The 88 Generation movement harbours two credible candidates for the highest office though: Ko Ko Gyi and Min Ko Naing.

The latter is not interested in a role in party politics, but Ko Ko Gyi is and it would be a strategic masterstroke if the NLD catapulted him into a prominent leadership position.

It is hardly a secret that one of the few issues in which the ruling USDP has an edge over the NLD concerns Muslims in general and Rohingya in particular.

Daw Aung San Suu Kyi’s credibility as a Nobel Peace Prize laureate and champion of human rights and democracy has been tarnished by her reluctance to speak out more strongly about the situation in Rakhine State.
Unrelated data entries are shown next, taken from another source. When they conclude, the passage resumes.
/-! ## Whole loads (30_encoding.md section 5, 10_state.md section 4)

What every load keeps, where it can fail, and that a machine booted from a load never meets an unnamed
opcode. -/

/-! ### What every load keeps -/

/-- Memory is canonical and holds instructions only, and the load address is at most 128 (R66, R70). -/
def Loader.Good (l : Loader) : Prop :=
  l.mem.wf = true ∧ l.la ≤ 128 ∧ ∀ a, namedCell (l.mem.readCell a) = true

theorem Loader.fresh_good (text : List Char) : (Loader.fresh text).Good :=
  ⟨rfl, Nat.zero_le 128, namedCell_readCell_nil⟩

/-- The unread characters are no part of it. -/
theorem Loader.Good.with_chars {l : Loader} (h : l.Good) (cs : List Char) :
    Loader.Good { l with chars := cs } :=
  h

/-- The cell of a named opcode holds an instruction (R55). -/
theorem namedCell_packCell {op : Byte} (h : op.toNat ≤ 15 ∨ op.toNat = 18) (n : Byte) :
    namedCell (packCell op n) = true := by
  rw [namedCell_iff, exists_decodeCell_ok_iff, opcodeOf_packCell]
  exact h

/-- A canonical memory of instructions stays one when the cell of an instruction is written. -/
theorem namedCell_readCell_writeCell {m : Memory} {w : CellWord} (hm : m.wf = true)
    (hcells : ∀ a, namedCell (m.readCell a) = true) (hw : namedCell w = true) (a b : Addr) :
    namedCell ((m.writeCell a w).readCell b) = true := by
  by_cases hab : b = a
  · rw [hab, Memory.readCell_writeCell_same hm]
    exact hw
  · rw [Memory.readCell_writeCell_ne m hab]
    exact hcells b

/-- R61 to R67: a directive moves the load address within 0 to 127, a comment is skipped, and an instruction
is written under an opcode that has a name. -/
theorem Loader.Good.loadItem {l l' : Loader} {c : Char} {cs : List Char} (h : l.Good)
    (hitem : Machine.loadItem l c cs = .ok l') : l'.Good := by
  obtain ⟨hwf, hla, hcells⟩ := h
  unfold Machine.loadItem at hitem
  split at hitem
  · obtain ⟨n, rest, -, hn, rfl⟩ := loadDirective_ok hitem
    exact ⟨hwf, hn.trans (by decide), hcells⟩
  · split at hitem
    · cases hitem
      exact ⟨hwf, hla, hcells⟩
    · obtain ⟨op, n, rest, hop, -, hplace⟩ := loadInstr_ok hitem
      obtain ⟨hroom, rfl⟩ := placeInstr_ok hplace
      have hnamed := namedCell_packCell (lookup_named hop) (BitVec.ofNat 8 n)
      exact ⟨Memory.wf_writeCell hwf, Nat.succ_le_succ hroom,
        namedCell_readCell_writeCell hwf hcells hnamed _⟩

theorem Loader.Good.loadLoop {fuel : Nat} {l l' : Loader} (h : l.Good)
    (hloop : Machine.loadLoop fuel l = .ok l') : l'.Good := by
  induction fuel generalizing l with
  | zero =>
    cases hloop
    exact h
  | succ fuel ih =>
    rw [Machine.loadLoop] at hloop
    split at hloop
    · cases hloop
      exact h.with_chars []
    · split at hloop
      · cases hloop
      · exact ih (h.loadItem ‹_›) hloop

/-- A load fails in one of its items, at a load address the loader can have. -/
theorem Loader.Good.loadLoop_error {fuel : Nat} {l : Loader} {e : LoadError} (h : l.Good)
    (hloop : Machine.loadLoop fuel l = .error e) : ∃ la ≤ 128, e.madeAt la := by
  induction fuel generalizing l with
  | zero => cases hloop
  | succ fuel ih =>
    rw [Machine.loadLoop] at hloop
    split at hloop
    · cases hloop
    · split at hloop
      · cases hloop
        obtain ⟨-, hla, -⟩ := h
        exact ⟨l.la, hla, loadItem_error ‹_›⟩
      · exact ih (h.loadItem ‹_›) hloop

theorem load_good {text : List Char} {l : Loader} (h : load text = .ok l) : l.Good :=
  (Loader.fresh_good text).loadLoop h

theorem load_error {text : List Char} {e : LoadError} (h : load text = .error e) :
    ∃ la ≤ 128, e.madeAt la :=
  (Loader.fresh_good text).loadLoop_error h

/-! ### Runs -/

/-- A run of `k + 1` steps that does not stop is a step and a run of `k`. -/
theorem coreRun_succ_next {M : Host.Core} {k : Nat} {s t : M.State}
    (h : M.run (k + 1) s = .next t) : ∃ u, M.step s = .next u ∧ M.run k u = .next t := by
  rw [Host.Core.run] at h
  split at h
  · exact ⟨_, ‹_›, h⟩
  · cases h
  · cases h

/-- What every step keeps holds after any number of steps. -/
theorem coreRun_keeps {M : Host.Core} {P : M.State → Prop}
    (hstep : ∀ s t, P s → M.step s = .next t → P t) {k : Nat} {s t : M.State} (hs : P s)
    (h : M.run k s = .next t) : P t := by
  induction k generalizing s with
  | zero =>
    cases h
    exact hs
  | succ k ih =>
    obtain ⟨u, hu, hrun⟩ := coreRun_succ_next h
    exact ih (hstep s u hs hu) hrun

/-- Canonical memory, an instruction in every cell, and no fault but the two an instruction raises. -/
def State.OnlyInstrFaults (s : State) : Prop :=
  s.mem.wf = true ∧ s.AllNamed ∧
    ∀ r, s.run = .faulted r → r.kind = .illegalAddress ∨ r.kind = .overflowUnderflow

theorem step_keeps_onlyInstrFaults (s t : State) (hs : s.OnlyInstrFaults) (h : step s = .next t) :
    t.OnlyInstrFaults := by
  obtain ⟨hwf, hnamed, -⟩ := hs
  exact ⟨step_mem_wf hwf h, step_allNamed hwf hnamed h, fun r => step_fault_kind hnamed h⟩

theorem boot_started_onlyInstrFaults {text : List Char} {s : State}
    (h : boot text .execute = .started s) : s.OnlyInstrFaults := by
  obtain ⟨l, hl, rfl⟩ := boot_started h
  obtain ⟨hwf, -, hcells⟩ := load_good hl
  exact ⟨hwf, hcells, fun r hr => by simp at hr⟩

/-! ### The obligations -/

/-- Settles O55: every item keeps it. -/
theorem loadedMemoryHoldsInstructionsOnly : Obligations.LoadedMemoryHoldsInstructionsOnly :=
  fun _ _ h => load_good h

/-- Settles O56: a load fails where one of its parts does, and the boot sequence ends there. -/
theorem loadFaultsAreTheLoadersFourKinds : Obligations.LoadFaultsAreTheLoadersFourKinds := by
  intro text e h
  obtain ⟨la, hla, hkind, rfl⟩ := load_error h
  exact ⟨hkind, hla, boot_of_load_error h⟩

/-- Settles O29: a step raises the kinds of the engine, a load those of the loader. -/
theorem dormantKindsAreNeverRaised : Obligations.DormantKindsAreNeverRaised := by
  refine ⟨rfl, rfl, rfl, rfl, fun s t r h ht => ?_, fun text e h => ?_⟩
  · obtain ⟨-, -, hmade⟩ := step_fault h ht
    exact not_dormant_of_engineMade hmade
  · obtain ⟨la, -, hkind, -⟩ := load_error h
    obtain hk | hk | hk | hk := hkind <;> simp [hk]

/-- Settles O57: the memory of a load holds instructions only, and every step keeps it so. -/
theorem bootedMachineNeverMeetsIllegalOpcode : Obligations.BootedMachineNeverMeetsIllegalOpcode := by
  intro text s hboot k t hrun
  have hs := boot_started_onlyInstrFaults hboot
  obtain ⟨-, -, hfault⟩ : t.OnlyInstrFaults :=
    coreRun_keeps (M := Sys2Proof.core) step_keeps_onlyInstrFaults hs hrun
  exact hfault

end Sys2Proof.Machine

namespace Sys2Proof.Machine

/-! ## The dump and the output text (30_encoding.md section 6, 10_state.md section 5) -/

/-! ### Three digits -/

theorem toNat_digitChar (d : Nat) : (digitChar d).toNat = 48 + d % 10 := by
  rw [digitChar, Char.toNat_ofNat, if_pos (.inl (by omega))]

@[simp] theorem isDigit_digitChar (d : Nat) : isDigit (digitChar d) = true := by
  rw [isDigit, toNat_digitChar, Bool.and_eq_true, decide_eq_true_eq, decide_eq_true_eq]
  omega

theorem isDigit_of_mem_threeDigits {v : Byte} : ∀ c ∈ threeDigits v, isDigit c = true := by
  simp [threeDigits]

/-- R17: the three digits are the decimal form of the byte, with leading zeros. -/
theorem digitsValue_threeDigits (v : Byte) : digitsValue (threeDigits v) = v.toNat := by
  simp only [digitsValue, threeDigits, List.foldl_cons, List.foldl_nil, toNat_digitChar]
  omega

/-- The three digits of a byte read back as it. -/
theorem takeDigits_threeDigits (v : Byte) : takeDigits 0 (threeDigits v) = (v.toNat, []) := by
  have h := takeDigits_append (n := 0) (rest := []) (isDigit_of_mem_threeDigits (v := v)) (by simp)
  rwa [List.append_nil, ← digitsValue, digitsValue_threeDigits] at h

theorem threeDigits_inj {v v' : Byte} (h : threeDigits v = threeDigits v') : v = v' := by
  have hread := takeDigits_threeDigits v
  rw [h, takeDigits_threeDigits] at hread
  exact BitVec.eq_of_toNat_eq (congrArg Prod.fst hread).symm

/-- Every byte has three digits, so the text that follows them is determined too. -/
theorem threeDigits_append_inj {v v' : Byte} {x x' : List Char}
    (h : threeDigits v ++ x = threeDigits v' ++ x') : v = v' ∧ x = x' := by
  obtain ⟨hdigits, hrest⟩ := List.append_inj h rfl
  exact ⟨threeDigits_inj hdigits, hrest⟩

/-! ### The text of the output -/

theorem digitChar_ne_o (d : Nat) : digitChar d ≠ 'o' := by
  intro h
  have := isDigit_digitChar d
  rw [h] at this
  exact absurd this (by decide)

/-- R17: the text of an event tells its channel by its first character and then its value, and no text of an
event goes on into another. -/
theorem render_append_inj {e e' : OutEvent} {x x' : List Char}
    (h : e.render ++ x = e'.render ++ x') : e = e' ∧ x = x' := by
  obtain ⟨ch, v⟩ := e
  obtain ⟨ch', v'⟩ := e'
  cases ch <;> cases ch' <;> simp only [OutEvent.render, List.append_assoc] at h
  case print.print =>
    obtain ⟨rfl, hx⟩ := threeDigits_append_inj h
    exact ⟨rfl, List.append_cancel_left hx⟩
  case pout.pout =>
    obtain ⟨rfl, hx⟩ := threeDigits_append_inj (List.append_cancel_left h)
    exact ⟨rfl, List.append_cancel_left hx⟩
  case print.pout => exact absurd (List.cons.inj h).1 (digitChar_ne_o _)
  case pout.print => exact absurd (List.cons.inj h).1.symm (digitChar_ne_o _)

theorem render_ne_nil (e : OutEvent) : e.render ≠ [] := by
  obtain ⟨ch, v⟩ := e
  cases ch <;> simp [OutEvent.render]

theorem renderOut_inj {o o' : List OutEvent} (h : renderOut o = renderOut o') : o = o' := by
  induction o generalizing o' with
  | nil =>
    cases o' with
    | nil => rfl
    | cons e' rest' => exact absurd (List.append_eq_nil_iff.1 h.symm).1 (render_ne_nil e')
  | cons e rest ih =>
    cases o' with
    | nil => exact absurd (List.append_eq_nil_iff.1 h).1 (render_ne_nil e)
    | cons e' rest' =>
      obtain ⟨rfl, hrest⟩ := render_append_inj h
      rw [ih hrest]

/-! ### The dump -/

theorem mem_allAddrs (a : Addr) : a ∈ allAddrs :=
  List.mem_map.2 ⟨a.toNat, List.mem_range.2 a.isLt, by simp⟩

theorem allAddrs_pairwise_lt : allAddrs.Pairwise fun a b => a.toNat < b.toNat := by
  rw [allAddrs, List.pairwise_map]
  refine List.Pairwise.imp_of_mem ?_ List.pairwise_lt_range
  intro i j hi hj hij
  have hi : i < 128 := List.mem_range.1 hi
  have hj : j < 128 := List.mem_range.1 hj
  simp only [BitVec.toNat_ofNat]
  omega

/-- R71: a slot is listed for a nonzero cell, with its two fields. -/
theorem dumpSlot_eq_some_iff {m : Memory} {a : Addr} {d : DumpSlot} :
    dumpSlot m a = some d ↔
      m.readCell a ≠ 0 ∧ d = ⟨a, opcodeOf (m.readCell a), operandOf (m.readCell a)⟩ := by
  rw [dumpSlot]
  split <;> simp_all [eq_comm]

/-- A cell is a packed cell exactly when its fields are those. -/
theorem eq_packCell_iff {w : CellWord} {op n : Byte} :
    w = packCell op n ↔ op = opcodeOf w ∧ n = operandOf w := by
  constructor
  · rintro rfl
    simp
  · rintro ⟨rfl, rfl⟩
    exact (packCell_fields w).symm

theorem mem_dump_iff {m : Memory} {d : DumpSlot} :
    d ∈ dump m ↔ m.readCell d.addr ≠ 0 ∧ m.readCell d.addr = packCell d.opcode d.operand := by
  rw [dump, List.mem_filterMap]
  constructor
  · rintro ⟨a, -, ha⟩
    obtain ⟨hne, rfl⟩ := dumpSlot_eq_some_iff.1 ha
    exact ⟨hne, (packCell_fields _).symm⟩
  · rintro ⟨hne, hcell⟩
    obtain ⟨hop, hn⟩ := eq_packCell_iff.1 hcell
    refine ⟨d.addr, mem_allAddrs d.addr, dumpSlot_eq_some_iff.2 ⟨hne, ?_⟩⟩
    rw [← hop, ← hn]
As an ambitious politician she has little to gain from doing so. She knows it would alienate many NLD supporters. For hardline Buddhist nationalists, even her cautious, minimal expressions of concern about the situation in Rakhine and sectarian violence elsewhere have been too much. Social media posts have accused her of being pro-Muslim; some have called her “Haji-ma”.

Ko Ko Gyi, on the other hand, has been outspoken about the Rohingya.

In an interview with the Editor-in-Chief of Frontier in late 2014, he said the Rohingya were encircling the homeland of the Rakhine Buddhists and having too many children. “We need to control population growth in Rakhine. Of course the Buddhist population is afraid,” he said, adding that there is no Rohingya ethnic group and that Muslims had murdered 20,000 Rakhine Buddhists in 1942.

Most Myanmar share his opinions.

Ko Ko Gyi’s 88 Generation reputation, his status as one of the country’s three best-known democratic politicians and his views on the situation in Rakhine mean that he might be just the candidate the NLD needs to lure voters away from the USDP.

It won’t be a pretty spectacle. But then again, the fight for power is rarely a beauty contest.